Should I buy an eee PC?
June 27, 2008 1:01 PM   Subscribe

How do I get DVD video onto a optical driveless PC?

So I'm thinking about getting one of those mini laptops such as an ASUS eeePC or some such. My main concern is the lack of an optical drive. I think it's a little silly to buy an external optical drive that you have to lug around with you if you want to watch DVD's.

So actually, I have a couple of questions and if you own one of those eees, I'd love your input.

1) Is it possible to compress a DVD movie on my mac, transfer it to a USB flash drive and watch it on an eee?

2) Does the battery life on one of these computers even make it possible to watch a movie while travelling?

3) The new eee 1000H actually can be configured with a 80gig hard drive. Would this be the way to go over one of the smaller ssd drives?

4)I'm a total linux retard. Is it tough to learn? Should I get one with XP? Will my mac play nicely with both or either?

Thanks for your help!
posted by smithmac_99 to Technology (9 answers total) 4 users marked this as a favorite
 
1. Yes with Handbrake.

2. "Under normal use, backlight at 100 percent and using wireless for web browsing and watching a DivX movie at 75 percent volume, the Eee PC managed to deliver three hours and 23 minutes of battery life under Linux."

3. It has a larger screen as well. It depends what your priorities are.

4. Its different. Not as easy as Macintosh. If you are up for learning, have at it. You can always install your brothers copy of Windows XP later on. If you do want XP, its probably worth getting the 1000H.
posted by SirStan at 1:13 PM on June 27, 2008


I would go with the 1000H or 901 over the 701 if price was no object (and probably the 901 first if I didn't need the internal harddrive).
posted by SirStan at 1:16 PM on June 27, 2008


1) It should be - I haven't tried it. DivX would probably be the best codec, and remember to downsize it to the Asus Eee screen size.

2) A 1.5 hour movie should be fine.

3) Yes - I am sooo space constrained on the 4gb SSD.

4) Actually, on this machine it is easy - nothing to learn, if you just use the bundled software. If you want more - there are tutorials for how to drop to a shell/command-line and then use tools to automatically install other software. Honestly - I spent the time to put XP on, and frankly the 4gb SSD is full and the screen is too small to work comfortably. (I have the original 800x600 model)
posted by jkaczor at 1:18 PM on June 27, 2008


re: jkaczor

What do you mean "downsize it to the Eee screen size"? The EEE can do 800x600 or higher, and DVD video is 480i maximum? (720x480). They don't really need to be "downsized" as the Eee's screen is superior to a DVD's resolution. HD/BlueRay -- naturally a different story.
posted by SirStan at 1:21 PM on June 27, 2008


FYI I use Handbrake to rip DVDs for watching on my iPhone (a small format). The movie files are typically about 1.5 GB. I recommend a flash drive of 4 GB or more.
posted by neuron at 1:25 PM on June 27, 2008


I've done something similar with the EEE 701, using handbrake to encode movies to an external hard drive, and playing them with VLC on the EEE. I have found that using h264 at DVD resolution is almost too taxing for the processor on the smaller EEE. I'd suggest either DIVX or downsizing the resolution.

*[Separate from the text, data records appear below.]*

-- ==== Sys2Proof/Tests/Slice0.lean ====
section
/-! SUPPORT. Tests, each a named theorem: the ill-formed commands that WellFormed refuses, the state after reset, worked examples of the spec,
and for every statement with premises a state and operands that meet them. -/

set_option maxRecDepth 100000
set_option Elab.async false

namespace Sys2Proof.Tests

open Sys2Proof Sys2Proof.Machine

/-- A state after reset, with the registers listed. -/
def mk (regs : List (Nat × Nat)) : State := { dev := regs.foldl (fun d p => d.wr p.1 p.2) Dev.reset, pending := [] }

/-- The state with a field written. -/
def setf (a : Nat) (f : Fld) (v : Nat) (s : State) : State := { s with dev := s.dev.setFld a f v }

/-- The state with its device changed. -/
def md (f : Dev → Dev) (s : State) : State := { s with dev := f s.dev }

/-- The state past the oscillator wait and the boot. -/
def up (s : State) : State := md (fun d => { d with pwr := { d.pwr with stage := 3 } }) s

/-- The state a meaning answers. -/
def go (f : State → Host.Outcome State Fault Refusal) (s : State) : State := match f s with | .next t => t | _ => s

/-! ### Commands that are not well formed -/

/-- A packet with one payload word, well formed. -/
def okPacket : Packet := ⟨.spi, 0, true, false, false, 0, 0, 0x123, 1, 0, [7]⟩

theorem test_packet_well_formed : wellFormed (.sesPing okPacket) = true := by decide
theorem test_packet_count_ill_formed : wellFormed (.sesPing { okPacket with count := 2 }) = false := by decide
theorem test_packet_reserved_ill_formed : wellFormed (.memRead { okPacket with rsv := 1 }) = false := by decide
theorem test_packet_long_ill_formed : wellFormed (.memWrite { okPacket with count := 1023, payload := List.replicate 1023 0 }) = false := by
  decide +kernel
theorem test_udp_endpoint_ill_formed : wellFormed (.sesHello { okPacket with ep := .udp 0 4096 1 2 }) = false := by decide
theorem test_peer_endpoint_ill_formed : wellFormed (.sesHello { okPacket with ep := .peer 0 3 3 }) = false := by decide
theorem test_register_address_ill_formed :
    wellFormed (.registerWrite 0x101000000 0) = false ∧ wellFormed (.pairLoRead 0xFFFFFFFF) = false ∧ wellFormed (.pairHiWrite 0 0) = false := by
  decide
theorem test_register_address_well_formed : wellFormed (.registerWrite 0x100FFFFFF 0) = true := by decide
theorem test_gptp_domain_ill_formed : wellFormed (.asSyncReceived 0 256 0 0) = false := by decide
theorem test_granularity_ill_formed : wellFormed (.portReady 0 0 0) = false ∧ wellFormed (.portReady 0 0 1) = true := by decide
theorem test_long_packet_ill_formed : wellFormed (.csiLongPacket 0 0 0 0 true (List.replicate 65536 0)) = false := by
  show decide ((List.replicate 65536 (0 : BitVec 8)).length < 65536) = false
  rw [List.length_replicate]; rfl
theorem test_datagram_ill_formed : wellFormed (.udpDatagram 0 4096 0 1 2 false false []) = false := by decide
theorem test_datagram_port_ill_formed :
    wellFormed (.udpDatagram 0 0 0 65536 2 false false []) = false ∧ wellFormed (.udpDatagram 0 0 0 1 65536 false false []) = false := by decide
theorem test_can_ill_formed :
    wellFormed (.canFdFrame 0 false 2048 []) = false ∧ wellFormed (.canFdFrame 0 true 0 (List.replicate 65 0)) = false ∧
      wellFormed (.canFdFrame 0 true 2048 []) = true := by decide
theorem test_time_cell_ill_formed : wellFormed (.timeCell 0 ⟨0, 0, false, true, false⟩ [1, 2, 3] 0) = false := by decide
theorem test_cell_ill_formed : wellFormed (.cmdCell 0 ⟨0, 0, false, true, false⟩ 0 (List.replicate 10 0) 0) = false := by decide
theorem test_pix_cell_ill_formed : wellFormed (.pixCell 0 ⟨0, 0, false, true, false⟩ 0 (List.replicate 10 0) 1 1) = false := by decide
theorem test_supply_ill_formed : wellFormed (.bankSupplyChange 0 4096) = false := by decide

/-! ### Words, reset, steps -/

theorem test_no_word_spells_a_command : decodeTableWord 24 0x123456 = none := rfl
theorem test_fetch_word_changes_nothing : State.reset.withFetchWord 24 0x123456 = State.reset := rfl
theorem test_reset_settled : State.reset.Settled := by
  unfold State.Settled Dev.requestsFollow Dev.attnFollows Dev.slotsFollow; decide +kernel
theorem test_reset_shaped : State.reset.dev.Shaped := by unfold Dev.Shaped; decide +kernel
theorem test_reset_memory : Memory.wf State.reset.dev.mem = true := by decide +kernel
theorem test_step_takes_the_front :
    step { State.reset with pending := [.forceNext, .por] } = exec .forceNext { State.reset with pending := [.por] } := rfl

/-! ### Worked examples of the spec -/

/-- R13's example: of a W1C flag and the bits beside it, a write of 1 clears the flag alone; here LOSS of BTU_STATUS. -/
theorem test_w1c_clears_its_flag :
    ((mk [(rBTU_STATUS, 0x3FFFF)]).dev.typedWrite rBTU_STATUS 0x1000).flag rBTU_STATUS fBTU_STATUS_LOSS = false ∧
      ((mk [(rBTU_STATUS, 0x3FFFF)]).dev.typedWrite rBTU_STATUS 0x1000).flag rBTU_STATUS fBTU_STATUS_SWITCH = true := by decide +kernel

/-- Chapter 1's example: BANK196 lies in span 3. -/
theorem test_bank_196_in_span_3 : bankSpan 196 = 3 := by decide

/-- R42's example: TG0 at 60 Hz and TG1 at 50 Hz, BT 2051:0x5A_3C21. -/
theorem test_group_beam_time :
    (md (fun d => { d with btu := { d.btu with e := 34415983649 } }) (mk [(rBTU_RATE, 0x5545)])).dev.gbt 1 = 1709 * 2 ^ 24 + 0x75DCC6 := by
  decide +kernel

/-- A mode with 1,125 lines of 2,200 dots. -/
def hdMode : Mode := ⟨1920, 88, 44, 148, 2200, 1080, 4, 5, 36, 1125, true, true⟩

/-- R44's examples, ×1 and ×2. -/
theorem test_scan_position : posOf hdMode 5913633 = (396, 1187) ∧ posOf hdMode (2 * 5913633 % 2 ^ 24) = (793, 175) ∧ posOf hdMode 0xC00000 = (843, 1650) := by
  decide +kernel

/-- R44's example: the output frame of the ×2 output OUT5. -/
theorem test_scan_frame :
    (md (fun d => { d with btu := { d.btu with e := 2051 * 2 ^ 24 + 0x5A3C21 } }) (mk [(rBTU_OUT_MAP, 0x200000)])).dev.outFrame44 5 = 4102 := by
  decide +kernel

/-- R174's example: the keystone point 8 lines before the end of the frame. -/
theorem test_keystone_phase : keyPhase 1125 8 = 0xFE2DF8 := by decide

/-- R183's example: a block red, red, blue, blue at 8 bits is coded in mode 1 and decodes exactly. -/
theorem test_frame_store_block :
    let dots := [packCodes 255 0 0, packCodes 255 0 0, packCodes 0 0 255, packCodes 0 0 255]
    fsEncode 8 dots = 0xFF0000000FE6 ∧ fsDecode 8 0xFF0000000FE6 = dots := by decide +kernel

As far as Linux versus XP, it is much easier to install programs on XP than the EEE's custom Linux distro.
posted by zabuni at 1:29 PM on June 27, 2008


1) Yes, using Handbrake. It also has an SD card slot if you have one of those. Then it won't stick out the side like a USB drive.

4) I'd recommend going with eeeXubuntu over the default Linux configuration if you decide to go that way. I had a much easier time finding and installing software once I had access to the Ubuntu repositories.

vlc will play pretty much any movie format and runs on both Linux and XP (and more).

(sorry that eeeuser link appears to be down at the moment, they are usually a great resource)
posted by Gary at 1:53 PM on June 27, 2008


SirStan - you are correct, I wasn't thinking - I was thinking more in-line with HD video, not DVD video.
posted by jkaczor at 3:26 PM on June 27, 2008


3) Depends on what you want. I'd take a 20GB SSD over the 80GB rotary drive any day. You'll have better performance with the SSD and it won't break if you drop the machine. 20GB is plenty for a Linux or Windows installation unless you want to store your media collection.

Also- Wait for the 901 over the 900. Better battery life and a slightly faster processor.